▶ [About this exercise]
The answer is a number and nothing else: the count of lines in these entries containing the word "context".

▶ [Recorded data]
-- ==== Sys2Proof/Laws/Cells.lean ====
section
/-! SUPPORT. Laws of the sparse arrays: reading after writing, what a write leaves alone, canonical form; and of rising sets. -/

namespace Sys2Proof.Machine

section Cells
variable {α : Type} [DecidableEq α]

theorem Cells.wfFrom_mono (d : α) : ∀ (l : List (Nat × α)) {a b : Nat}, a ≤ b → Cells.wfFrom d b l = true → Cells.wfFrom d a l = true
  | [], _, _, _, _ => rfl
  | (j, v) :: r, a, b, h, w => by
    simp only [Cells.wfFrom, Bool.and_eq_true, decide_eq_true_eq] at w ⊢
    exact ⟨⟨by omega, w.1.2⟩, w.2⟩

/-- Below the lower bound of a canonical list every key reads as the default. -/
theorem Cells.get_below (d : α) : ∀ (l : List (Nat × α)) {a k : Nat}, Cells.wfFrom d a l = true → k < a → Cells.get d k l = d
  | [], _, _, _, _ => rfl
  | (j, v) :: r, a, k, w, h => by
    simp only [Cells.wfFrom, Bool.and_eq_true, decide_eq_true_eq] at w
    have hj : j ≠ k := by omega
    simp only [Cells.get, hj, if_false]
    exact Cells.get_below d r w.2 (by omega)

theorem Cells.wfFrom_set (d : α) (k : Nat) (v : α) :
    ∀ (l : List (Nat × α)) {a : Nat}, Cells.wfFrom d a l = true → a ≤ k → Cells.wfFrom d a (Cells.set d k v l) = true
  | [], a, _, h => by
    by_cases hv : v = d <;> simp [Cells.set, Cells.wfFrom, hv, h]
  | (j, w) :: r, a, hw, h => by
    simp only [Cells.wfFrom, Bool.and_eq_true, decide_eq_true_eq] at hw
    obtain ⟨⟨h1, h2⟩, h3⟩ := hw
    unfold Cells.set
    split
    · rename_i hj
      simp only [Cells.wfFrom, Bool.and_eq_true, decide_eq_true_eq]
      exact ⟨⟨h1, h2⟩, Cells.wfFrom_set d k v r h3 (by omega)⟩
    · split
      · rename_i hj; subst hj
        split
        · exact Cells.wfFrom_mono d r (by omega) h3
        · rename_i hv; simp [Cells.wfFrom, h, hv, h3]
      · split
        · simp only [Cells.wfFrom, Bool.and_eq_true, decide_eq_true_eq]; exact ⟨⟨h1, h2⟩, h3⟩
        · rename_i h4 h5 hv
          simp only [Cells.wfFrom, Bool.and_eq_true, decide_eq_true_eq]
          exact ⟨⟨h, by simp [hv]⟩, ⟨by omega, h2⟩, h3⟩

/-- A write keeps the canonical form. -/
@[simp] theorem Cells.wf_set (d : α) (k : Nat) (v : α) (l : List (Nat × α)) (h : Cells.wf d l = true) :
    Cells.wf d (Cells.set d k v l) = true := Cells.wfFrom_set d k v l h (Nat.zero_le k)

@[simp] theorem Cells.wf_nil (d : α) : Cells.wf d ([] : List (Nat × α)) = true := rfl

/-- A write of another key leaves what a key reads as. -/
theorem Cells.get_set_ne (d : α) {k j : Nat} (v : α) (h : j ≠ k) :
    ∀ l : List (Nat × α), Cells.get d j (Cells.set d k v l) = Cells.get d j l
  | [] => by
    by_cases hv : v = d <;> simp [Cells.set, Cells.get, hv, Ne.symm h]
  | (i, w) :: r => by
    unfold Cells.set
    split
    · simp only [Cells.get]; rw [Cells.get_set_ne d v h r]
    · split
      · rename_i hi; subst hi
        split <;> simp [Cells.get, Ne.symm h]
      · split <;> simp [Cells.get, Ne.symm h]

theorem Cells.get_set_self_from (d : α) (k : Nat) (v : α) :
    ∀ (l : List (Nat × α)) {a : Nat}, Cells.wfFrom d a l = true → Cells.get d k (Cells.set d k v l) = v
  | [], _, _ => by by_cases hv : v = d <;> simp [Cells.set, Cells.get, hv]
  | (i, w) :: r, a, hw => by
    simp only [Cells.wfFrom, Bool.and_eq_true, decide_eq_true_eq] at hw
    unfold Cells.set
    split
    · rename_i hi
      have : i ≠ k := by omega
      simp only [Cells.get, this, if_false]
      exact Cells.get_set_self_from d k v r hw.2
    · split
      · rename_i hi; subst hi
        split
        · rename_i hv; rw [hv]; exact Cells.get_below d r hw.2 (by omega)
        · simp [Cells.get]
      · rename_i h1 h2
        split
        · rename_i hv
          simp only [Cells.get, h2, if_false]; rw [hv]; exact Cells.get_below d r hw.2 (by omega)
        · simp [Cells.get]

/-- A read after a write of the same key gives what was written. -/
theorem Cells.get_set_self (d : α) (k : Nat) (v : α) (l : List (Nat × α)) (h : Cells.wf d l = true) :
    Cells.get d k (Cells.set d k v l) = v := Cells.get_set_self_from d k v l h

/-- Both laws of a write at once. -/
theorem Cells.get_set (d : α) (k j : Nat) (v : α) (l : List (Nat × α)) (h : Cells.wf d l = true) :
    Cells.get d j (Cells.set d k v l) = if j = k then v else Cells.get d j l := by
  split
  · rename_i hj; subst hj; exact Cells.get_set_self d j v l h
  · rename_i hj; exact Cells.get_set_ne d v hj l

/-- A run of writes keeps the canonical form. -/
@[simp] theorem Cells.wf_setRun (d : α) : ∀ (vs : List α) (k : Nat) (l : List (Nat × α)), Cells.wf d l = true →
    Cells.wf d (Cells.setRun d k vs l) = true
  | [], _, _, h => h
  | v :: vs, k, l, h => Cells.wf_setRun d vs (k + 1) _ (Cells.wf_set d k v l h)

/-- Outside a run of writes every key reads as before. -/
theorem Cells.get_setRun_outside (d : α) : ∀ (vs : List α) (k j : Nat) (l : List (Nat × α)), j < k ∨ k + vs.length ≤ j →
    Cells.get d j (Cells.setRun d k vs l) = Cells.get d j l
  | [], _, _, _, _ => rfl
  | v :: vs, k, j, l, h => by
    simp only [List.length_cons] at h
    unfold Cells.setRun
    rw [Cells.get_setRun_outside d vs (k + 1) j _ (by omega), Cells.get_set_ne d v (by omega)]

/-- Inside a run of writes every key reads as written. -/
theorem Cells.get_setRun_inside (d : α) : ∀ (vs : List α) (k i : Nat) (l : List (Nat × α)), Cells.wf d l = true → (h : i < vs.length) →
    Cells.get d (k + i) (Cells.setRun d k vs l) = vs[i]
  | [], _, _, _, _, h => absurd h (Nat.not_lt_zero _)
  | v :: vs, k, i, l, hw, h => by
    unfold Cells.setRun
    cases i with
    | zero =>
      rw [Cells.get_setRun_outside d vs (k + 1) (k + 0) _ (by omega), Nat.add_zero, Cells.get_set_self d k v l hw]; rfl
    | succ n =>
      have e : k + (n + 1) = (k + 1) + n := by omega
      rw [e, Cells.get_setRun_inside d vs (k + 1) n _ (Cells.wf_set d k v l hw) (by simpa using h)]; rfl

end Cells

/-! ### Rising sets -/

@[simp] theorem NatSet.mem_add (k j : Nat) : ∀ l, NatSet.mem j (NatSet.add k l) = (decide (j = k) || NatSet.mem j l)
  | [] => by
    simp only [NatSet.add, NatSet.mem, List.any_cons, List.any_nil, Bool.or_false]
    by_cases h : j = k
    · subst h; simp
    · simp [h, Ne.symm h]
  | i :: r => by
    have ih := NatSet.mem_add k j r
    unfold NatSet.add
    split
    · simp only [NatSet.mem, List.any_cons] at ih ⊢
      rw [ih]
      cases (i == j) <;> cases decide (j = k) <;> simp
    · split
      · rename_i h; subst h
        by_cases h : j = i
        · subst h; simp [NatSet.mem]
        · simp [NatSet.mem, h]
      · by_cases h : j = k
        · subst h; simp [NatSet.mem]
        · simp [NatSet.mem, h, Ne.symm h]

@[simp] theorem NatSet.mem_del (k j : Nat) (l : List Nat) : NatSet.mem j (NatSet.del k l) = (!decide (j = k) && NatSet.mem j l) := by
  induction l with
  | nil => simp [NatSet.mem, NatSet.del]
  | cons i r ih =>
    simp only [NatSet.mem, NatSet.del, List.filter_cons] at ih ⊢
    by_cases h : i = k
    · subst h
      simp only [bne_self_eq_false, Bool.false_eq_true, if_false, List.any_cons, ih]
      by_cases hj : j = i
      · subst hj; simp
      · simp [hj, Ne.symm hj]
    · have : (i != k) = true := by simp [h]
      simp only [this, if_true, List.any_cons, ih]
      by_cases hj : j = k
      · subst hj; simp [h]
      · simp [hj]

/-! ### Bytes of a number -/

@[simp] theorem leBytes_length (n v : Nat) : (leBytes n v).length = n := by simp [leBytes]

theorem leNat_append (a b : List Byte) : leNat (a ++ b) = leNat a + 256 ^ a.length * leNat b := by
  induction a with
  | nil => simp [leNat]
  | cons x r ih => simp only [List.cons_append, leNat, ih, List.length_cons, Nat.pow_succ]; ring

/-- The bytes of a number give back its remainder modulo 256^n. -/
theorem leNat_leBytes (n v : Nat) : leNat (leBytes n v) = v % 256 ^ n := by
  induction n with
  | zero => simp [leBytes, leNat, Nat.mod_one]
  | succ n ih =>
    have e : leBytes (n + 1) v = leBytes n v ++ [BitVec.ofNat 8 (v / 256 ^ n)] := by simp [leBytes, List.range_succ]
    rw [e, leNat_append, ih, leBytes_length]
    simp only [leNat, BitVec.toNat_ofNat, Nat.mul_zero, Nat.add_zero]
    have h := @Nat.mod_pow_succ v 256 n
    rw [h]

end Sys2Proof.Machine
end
---
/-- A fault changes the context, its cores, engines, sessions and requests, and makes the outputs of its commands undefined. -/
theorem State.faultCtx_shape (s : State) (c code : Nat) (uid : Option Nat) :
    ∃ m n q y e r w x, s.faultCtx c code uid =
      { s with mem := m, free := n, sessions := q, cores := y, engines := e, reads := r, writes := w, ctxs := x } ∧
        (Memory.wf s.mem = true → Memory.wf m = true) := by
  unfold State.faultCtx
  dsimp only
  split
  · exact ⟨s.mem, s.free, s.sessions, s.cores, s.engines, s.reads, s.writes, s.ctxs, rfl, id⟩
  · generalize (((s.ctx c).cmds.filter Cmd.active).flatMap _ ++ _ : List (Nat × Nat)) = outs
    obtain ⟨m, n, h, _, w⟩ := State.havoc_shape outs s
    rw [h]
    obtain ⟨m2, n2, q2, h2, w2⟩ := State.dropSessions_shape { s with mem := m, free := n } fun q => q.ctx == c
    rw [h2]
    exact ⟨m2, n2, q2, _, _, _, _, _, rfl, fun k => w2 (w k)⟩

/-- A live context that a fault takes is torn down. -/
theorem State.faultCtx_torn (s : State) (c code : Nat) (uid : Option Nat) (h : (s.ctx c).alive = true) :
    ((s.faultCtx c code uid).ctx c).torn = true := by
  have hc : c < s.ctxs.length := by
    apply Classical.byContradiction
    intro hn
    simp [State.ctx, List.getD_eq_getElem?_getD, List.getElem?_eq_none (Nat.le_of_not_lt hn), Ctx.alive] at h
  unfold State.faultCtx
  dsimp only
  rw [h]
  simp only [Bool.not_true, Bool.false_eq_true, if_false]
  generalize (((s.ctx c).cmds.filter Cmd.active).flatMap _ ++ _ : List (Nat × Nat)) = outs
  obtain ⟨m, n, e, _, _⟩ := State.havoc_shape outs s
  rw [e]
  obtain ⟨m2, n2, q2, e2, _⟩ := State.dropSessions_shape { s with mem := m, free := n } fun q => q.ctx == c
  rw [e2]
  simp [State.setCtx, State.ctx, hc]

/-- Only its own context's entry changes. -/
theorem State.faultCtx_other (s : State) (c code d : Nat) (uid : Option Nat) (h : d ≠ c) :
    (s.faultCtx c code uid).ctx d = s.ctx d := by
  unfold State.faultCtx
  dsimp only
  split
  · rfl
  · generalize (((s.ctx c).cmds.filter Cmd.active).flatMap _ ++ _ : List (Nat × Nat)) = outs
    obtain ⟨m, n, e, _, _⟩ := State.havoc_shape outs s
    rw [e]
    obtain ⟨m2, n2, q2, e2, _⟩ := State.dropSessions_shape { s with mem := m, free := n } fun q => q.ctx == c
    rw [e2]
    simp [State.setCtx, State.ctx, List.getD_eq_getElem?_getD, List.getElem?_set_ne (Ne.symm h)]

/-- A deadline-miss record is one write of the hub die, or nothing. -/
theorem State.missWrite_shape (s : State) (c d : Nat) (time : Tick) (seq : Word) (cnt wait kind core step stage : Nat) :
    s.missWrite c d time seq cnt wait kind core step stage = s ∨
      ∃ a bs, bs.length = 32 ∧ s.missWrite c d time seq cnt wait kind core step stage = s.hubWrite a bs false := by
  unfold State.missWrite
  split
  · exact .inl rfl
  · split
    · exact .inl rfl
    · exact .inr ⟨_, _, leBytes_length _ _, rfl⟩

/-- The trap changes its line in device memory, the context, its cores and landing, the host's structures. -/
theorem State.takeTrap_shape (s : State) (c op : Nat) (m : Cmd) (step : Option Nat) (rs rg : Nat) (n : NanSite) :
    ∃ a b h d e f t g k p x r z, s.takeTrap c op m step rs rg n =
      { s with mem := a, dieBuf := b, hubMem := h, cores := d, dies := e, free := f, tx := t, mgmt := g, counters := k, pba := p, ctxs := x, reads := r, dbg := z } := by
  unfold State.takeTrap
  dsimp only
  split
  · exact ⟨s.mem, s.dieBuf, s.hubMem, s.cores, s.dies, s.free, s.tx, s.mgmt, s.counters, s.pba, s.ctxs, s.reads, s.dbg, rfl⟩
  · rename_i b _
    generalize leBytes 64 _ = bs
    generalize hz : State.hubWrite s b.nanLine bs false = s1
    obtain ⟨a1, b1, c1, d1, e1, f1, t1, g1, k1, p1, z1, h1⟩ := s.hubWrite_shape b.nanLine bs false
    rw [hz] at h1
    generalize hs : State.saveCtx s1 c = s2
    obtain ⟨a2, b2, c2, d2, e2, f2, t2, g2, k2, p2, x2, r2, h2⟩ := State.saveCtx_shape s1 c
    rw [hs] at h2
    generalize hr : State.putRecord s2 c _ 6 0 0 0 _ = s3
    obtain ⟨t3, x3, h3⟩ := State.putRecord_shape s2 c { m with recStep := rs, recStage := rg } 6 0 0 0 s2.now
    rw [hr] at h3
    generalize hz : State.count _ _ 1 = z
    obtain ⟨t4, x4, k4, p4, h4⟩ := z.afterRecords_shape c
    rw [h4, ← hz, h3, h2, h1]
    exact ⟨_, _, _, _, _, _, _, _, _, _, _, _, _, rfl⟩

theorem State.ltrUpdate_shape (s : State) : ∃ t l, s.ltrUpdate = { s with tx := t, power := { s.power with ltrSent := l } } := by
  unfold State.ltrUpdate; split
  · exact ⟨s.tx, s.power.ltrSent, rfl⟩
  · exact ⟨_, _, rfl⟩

▶ [Written answer]
4